#### [Prompt]
Quote the entries below from the line with "curvesWriteComplete (ok : Bool)" through the line with "MODE (R212). -/", both ends included, and only those lines.

Content starts

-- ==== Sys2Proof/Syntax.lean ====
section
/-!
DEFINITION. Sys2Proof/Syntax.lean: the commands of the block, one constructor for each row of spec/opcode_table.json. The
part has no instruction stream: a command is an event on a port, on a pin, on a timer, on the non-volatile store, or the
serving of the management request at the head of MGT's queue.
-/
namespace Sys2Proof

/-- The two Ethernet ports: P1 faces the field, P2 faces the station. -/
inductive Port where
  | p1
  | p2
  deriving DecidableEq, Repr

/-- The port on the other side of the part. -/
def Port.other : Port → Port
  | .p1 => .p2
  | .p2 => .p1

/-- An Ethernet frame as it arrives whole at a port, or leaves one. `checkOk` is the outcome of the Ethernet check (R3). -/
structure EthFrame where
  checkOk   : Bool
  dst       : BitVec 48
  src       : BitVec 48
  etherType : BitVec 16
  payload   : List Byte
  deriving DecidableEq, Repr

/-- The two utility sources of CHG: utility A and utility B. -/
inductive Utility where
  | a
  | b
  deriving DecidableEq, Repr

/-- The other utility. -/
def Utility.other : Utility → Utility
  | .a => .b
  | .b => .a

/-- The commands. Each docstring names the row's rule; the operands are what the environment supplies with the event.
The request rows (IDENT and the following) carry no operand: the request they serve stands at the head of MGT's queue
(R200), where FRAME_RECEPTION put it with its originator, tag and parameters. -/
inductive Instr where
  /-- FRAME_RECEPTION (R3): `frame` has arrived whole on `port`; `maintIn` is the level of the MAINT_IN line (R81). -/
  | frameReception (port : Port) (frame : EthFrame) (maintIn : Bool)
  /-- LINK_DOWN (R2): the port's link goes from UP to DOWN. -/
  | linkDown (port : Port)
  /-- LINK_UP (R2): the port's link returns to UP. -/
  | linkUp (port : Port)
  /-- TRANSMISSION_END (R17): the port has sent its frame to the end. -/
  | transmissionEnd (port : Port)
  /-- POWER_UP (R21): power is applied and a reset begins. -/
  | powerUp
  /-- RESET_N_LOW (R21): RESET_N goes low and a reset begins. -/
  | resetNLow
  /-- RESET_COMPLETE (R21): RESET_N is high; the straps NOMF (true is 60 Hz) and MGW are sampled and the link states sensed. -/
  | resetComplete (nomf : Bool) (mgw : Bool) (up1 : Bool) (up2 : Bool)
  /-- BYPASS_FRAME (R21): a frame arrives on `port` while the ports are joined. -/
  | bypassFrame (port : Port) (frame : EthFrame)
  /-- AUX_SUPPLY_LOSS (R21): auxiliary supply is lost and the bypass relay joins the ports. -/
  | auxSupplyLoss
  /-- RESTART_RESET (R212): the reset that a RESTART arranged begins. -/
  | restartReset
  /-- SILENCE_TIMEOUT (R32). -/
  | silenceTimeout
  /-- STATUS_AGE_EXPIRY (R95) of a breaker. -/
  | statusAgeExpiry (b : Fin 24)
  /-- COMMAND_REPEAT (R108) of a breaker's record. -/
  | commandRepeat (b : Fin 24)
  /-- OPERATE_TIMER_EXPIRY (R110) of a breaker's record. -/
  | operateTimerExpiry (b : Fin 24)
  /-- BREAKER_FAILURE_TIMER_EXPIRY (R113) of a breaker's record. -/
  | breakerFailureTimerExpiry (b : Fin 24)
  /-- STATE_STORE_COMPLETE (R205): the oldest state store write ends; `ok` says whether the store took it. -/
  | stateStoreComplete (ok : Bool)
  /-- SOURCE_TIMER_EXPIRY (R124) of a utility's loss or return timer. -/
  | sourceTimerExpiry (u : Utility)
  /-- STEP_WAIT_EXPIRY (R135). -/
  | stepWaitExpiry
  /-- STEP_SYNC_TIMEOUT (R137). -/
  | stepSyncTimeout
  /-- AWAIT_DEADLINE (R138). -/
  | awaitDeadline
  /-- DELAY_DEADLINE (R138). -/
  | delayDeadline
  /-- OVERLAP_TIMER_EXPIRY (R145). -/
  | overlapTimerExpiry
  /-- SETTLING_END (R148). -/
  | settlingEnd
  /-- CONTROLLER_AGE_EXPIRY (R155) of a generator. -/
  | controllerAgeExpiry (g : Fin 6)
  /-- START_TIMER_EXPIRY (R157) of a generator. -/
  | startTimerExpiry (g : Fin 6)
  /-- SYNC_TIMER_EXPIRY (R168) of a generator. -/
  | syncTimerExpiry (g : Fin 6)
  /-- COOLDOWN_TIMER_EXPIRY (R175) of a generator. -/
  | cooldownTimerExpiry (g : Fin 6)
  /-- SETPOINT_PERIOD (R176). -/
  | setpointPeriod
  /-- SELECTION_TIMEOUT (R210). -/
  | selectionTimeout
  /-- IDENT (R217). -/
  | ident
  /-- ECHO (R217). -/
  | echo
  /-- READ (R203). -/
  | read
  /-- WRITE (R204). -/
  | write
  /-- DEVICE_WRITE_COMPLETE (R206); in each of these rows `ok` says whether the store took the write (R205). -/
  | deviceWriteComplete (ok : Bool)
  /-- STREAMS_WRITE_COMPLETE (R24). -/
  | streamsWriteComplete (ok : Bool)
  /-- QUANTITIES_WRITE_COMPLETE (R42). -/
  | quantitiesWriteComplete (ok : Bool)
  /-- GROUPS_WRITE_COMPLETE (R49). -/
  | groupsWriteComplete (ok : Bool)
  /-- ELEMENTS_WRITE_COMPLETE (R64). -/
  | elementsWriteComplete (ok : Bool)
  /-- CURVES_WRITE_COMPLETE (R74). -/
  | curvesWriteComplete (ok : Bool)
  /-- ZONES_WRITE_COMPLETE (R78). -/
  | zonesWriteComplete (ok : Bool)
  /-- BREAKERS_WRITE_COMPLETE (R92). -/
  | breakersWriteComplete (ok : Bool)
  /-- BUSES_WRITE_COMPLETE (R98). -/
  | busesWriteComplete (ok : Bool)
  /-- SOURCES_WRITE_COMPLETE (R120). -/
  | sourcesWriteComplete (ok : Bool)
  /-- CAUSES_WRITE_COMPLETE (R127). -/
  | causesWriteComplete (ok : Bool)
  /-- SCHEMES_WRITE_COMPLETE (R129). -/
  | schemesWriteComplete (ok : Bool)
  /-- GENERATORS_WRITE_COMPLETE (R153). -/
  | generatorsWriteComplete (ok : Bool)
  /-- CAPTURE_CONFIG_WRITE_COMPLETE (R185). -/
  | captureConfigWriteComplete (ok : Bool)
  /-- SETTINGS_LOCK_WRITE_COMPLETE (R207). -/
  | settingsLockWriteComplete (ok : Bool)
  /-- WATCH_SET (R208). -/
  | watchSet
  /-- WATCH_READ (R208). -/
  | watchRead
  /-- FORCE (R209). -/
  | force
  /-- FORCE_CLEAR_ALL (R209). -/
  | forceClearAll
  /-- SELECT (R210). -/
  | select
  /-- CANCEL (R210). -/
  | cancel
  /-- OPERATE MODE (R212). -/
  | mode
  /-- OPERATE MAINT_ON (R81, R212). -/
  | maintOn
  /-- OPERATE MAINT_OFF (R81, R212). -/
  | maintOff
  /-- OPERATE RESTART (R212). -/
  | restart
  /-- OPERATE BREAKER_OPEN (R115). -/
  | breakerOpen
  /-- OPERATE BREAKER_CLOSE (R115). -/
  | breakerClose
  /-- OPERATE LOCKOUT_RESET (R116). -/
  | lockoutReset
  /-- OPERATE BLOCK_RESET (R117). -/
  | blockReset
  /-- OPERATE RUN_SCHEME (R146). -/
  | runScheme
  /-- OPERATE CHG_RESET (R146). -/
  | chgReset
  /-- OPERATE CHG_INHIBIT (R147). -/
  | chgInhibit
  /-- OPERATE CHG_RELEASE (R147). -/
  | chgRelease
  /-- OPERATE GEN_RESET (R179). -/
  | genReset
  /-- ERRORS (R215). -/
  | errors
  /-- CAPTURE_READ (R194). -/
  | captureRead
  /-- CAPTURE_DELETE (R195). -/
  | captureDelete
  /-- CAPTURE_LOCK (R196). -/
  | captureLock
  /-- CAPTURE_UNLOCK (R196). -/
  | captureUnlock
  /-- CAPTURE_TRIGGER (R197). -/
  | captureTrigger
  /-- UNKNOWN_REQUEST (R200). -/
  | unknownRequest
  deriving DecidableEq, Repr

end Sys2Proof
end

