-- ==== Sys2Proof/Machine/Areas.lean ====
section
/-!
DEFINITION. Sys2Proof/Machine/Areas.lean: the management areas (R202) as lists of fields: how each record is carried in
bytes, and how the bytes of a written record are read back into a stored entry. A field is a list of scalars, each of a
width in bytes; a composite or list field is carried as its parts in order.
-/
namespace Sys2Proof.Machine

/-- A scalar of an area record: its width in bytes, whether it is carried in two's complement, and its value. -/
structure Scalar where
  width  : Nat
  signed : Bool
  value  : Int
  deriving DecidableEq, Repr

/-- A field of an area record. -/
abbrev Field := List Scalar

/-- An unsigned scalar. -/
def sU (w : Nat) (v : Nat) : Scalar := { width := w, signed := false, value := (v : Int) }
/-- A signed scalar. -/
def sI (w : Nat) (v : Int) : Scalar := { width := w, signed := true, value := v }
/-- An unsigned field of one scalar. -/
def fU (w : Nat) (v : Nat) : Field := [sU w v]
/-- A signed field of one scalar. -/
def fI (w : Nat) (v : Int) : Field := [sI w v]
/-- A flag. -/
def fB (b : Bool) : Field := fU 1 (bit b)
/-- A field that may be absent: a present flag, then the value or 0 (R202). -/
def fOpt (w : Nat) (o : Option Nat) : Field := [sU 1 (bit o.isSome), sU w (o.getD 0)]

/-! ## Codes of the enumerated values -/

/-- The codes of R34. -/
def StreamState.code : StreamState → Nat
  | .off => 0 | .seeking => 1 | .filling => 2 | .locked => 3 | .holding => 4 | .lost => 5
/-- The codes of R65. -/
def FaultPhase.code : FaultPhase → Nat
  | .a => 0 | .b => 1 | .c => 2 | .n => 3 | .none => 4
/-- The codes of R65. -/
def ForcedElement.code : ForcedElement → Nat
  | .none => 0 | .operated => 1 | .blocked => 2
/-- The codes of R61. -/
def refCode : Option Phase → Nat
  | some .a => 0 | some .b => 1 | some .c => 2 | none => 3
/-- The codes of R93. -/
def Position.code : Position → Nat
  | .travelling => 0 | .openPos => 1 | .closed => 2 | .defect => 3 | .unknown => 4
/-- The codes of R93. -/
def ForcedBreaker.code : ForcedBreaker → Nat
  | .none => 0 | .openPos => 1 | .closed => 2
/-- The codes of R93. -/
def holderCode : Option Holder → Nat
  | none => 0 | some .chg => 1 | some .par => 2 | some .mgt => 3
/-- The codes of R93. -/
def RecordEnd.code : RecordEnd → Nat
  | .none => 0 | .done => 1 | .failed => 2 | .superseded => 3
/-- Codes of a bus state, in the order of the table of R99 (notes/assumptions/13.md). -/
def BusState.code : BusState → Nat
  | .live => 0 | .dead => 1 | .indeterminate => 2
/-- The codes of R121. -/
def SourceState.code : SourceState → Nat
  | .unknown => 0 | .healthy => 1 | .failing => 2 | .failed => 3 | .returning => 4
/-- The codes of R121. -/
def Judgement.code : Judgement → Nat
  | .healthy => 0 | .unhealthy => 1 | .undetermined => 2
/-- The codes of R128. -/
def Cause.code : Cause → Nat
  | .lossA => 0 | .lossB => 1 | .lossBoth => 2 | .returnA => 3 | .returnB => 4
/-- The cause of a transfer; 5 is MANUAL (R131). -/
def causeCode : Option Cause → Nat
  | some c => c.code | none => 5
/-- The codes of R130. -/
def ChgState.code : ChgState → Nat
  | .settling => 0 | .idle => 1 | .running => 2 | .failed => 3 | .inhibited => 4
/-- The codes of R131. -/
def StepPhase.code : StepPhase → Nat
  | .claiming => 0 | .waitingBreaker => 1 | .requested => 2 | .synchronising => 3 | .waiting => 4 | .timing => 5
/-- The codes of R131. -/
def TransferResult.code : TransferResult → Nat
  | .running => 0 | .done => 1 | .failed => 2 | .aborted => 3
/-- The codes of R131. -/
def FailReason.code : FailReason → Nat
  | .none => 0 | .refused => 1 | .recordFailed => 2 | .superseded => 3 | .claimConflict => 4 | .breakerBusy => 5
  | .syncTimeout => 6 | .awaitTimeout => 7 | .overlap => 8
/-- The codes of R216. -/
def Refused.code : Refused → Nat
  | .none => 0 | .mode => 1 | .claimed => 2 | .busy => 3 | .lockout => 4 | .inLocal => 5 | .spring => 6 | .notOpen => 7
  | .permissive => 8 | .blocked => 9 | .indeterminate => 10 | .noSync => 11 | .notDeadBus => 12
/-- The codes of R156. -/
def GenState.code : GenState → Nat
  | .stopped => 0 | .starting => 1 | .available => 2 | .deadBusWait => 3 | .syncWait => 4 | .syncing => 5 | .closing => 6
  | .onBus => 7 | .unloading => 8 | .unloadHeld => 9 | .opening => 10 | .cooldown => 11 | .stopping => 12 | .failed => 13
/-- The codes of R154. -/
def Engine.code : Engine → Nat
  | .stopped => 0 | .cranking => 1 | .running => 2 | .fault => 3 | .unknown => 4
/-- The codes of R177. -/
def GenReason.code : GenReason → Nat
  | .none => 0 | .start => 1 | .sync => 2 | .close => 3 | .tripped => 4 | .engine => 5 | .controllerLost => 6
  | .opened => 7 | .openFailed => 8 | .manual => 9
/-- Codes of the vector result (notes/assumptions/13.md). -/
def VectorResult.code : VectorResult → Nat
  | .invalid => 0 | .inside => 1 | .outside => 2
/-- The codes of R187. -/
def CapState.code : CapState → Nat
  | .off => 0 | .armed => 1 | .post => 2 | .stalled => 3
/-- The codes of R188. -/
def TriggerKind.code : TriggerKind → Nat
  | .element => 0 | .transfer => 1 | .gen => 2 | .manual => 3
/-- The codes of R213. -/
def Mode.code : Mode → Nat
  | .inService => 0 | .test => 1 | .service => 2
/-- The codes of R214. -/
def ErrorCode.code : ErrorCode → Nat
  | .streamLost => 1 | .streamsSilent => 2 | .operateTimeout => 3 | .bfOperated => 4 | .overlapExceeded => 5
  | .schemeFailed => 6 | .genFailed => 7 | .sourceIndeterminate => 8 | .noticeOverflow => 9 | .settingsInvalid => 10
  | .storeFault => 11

Content ends

#### [Your solution]
  | curvesWriteComplete (ok : Bool)
  /-- ZONES_WRITE_COMPLETE (R78). -/
  | zonesWriteComplete (ok : Bool)
  /-- BREAKERS_WRITE_COMPLETE (R92). -/
  | breakersWriteComplete (ok : Bool)
  /-- BUSES_WRITE_COMPLETE (R98). -/
  | busesWriteComplete (ok : Bool)
  /-- SOURCES_WRITE_COMPLETE (R120). -/
  | sourcesWriteComplete (ok : Bool)
  /-- CAUSES_WRITE_COMPLETE (R127). -/
  | causesWriteComplete (ok : Bool)
  /-- SCHEMES_WRITE_COMPLETE (R129). -/
  | schemesWriteComplete (ok : Bool)
  /-- GENERATORS_WRITE_COMPLETE (R153). -/
  | generatorsWriteComplete (ok : Bool)
  /-- CAPTURE_CONFIG_WRITE_COMPLETE (R185). -/
  | captureConfigWriteComplete (ok : Bool)
  /-- SETTINGS_LOCK_WRITE_COMPLETE (R207). -/
  | settingsLockWriteComplete (ok : Bool)
  /-- WATCH_SET (R208). -/
  | watchSet
  /-- WATCH_READ (R208). -/
  | watchRead
  /-- FORCE (R209). -/
  | force
  /-- FORCE_CLEAR_ALL (R209). -/
  | forceClearAll
  /-- SELECT (R210). -/
  | select
  /-- CANCEL (R210). -/
  | cancel
  /-- OPERATE MODE (R212). -/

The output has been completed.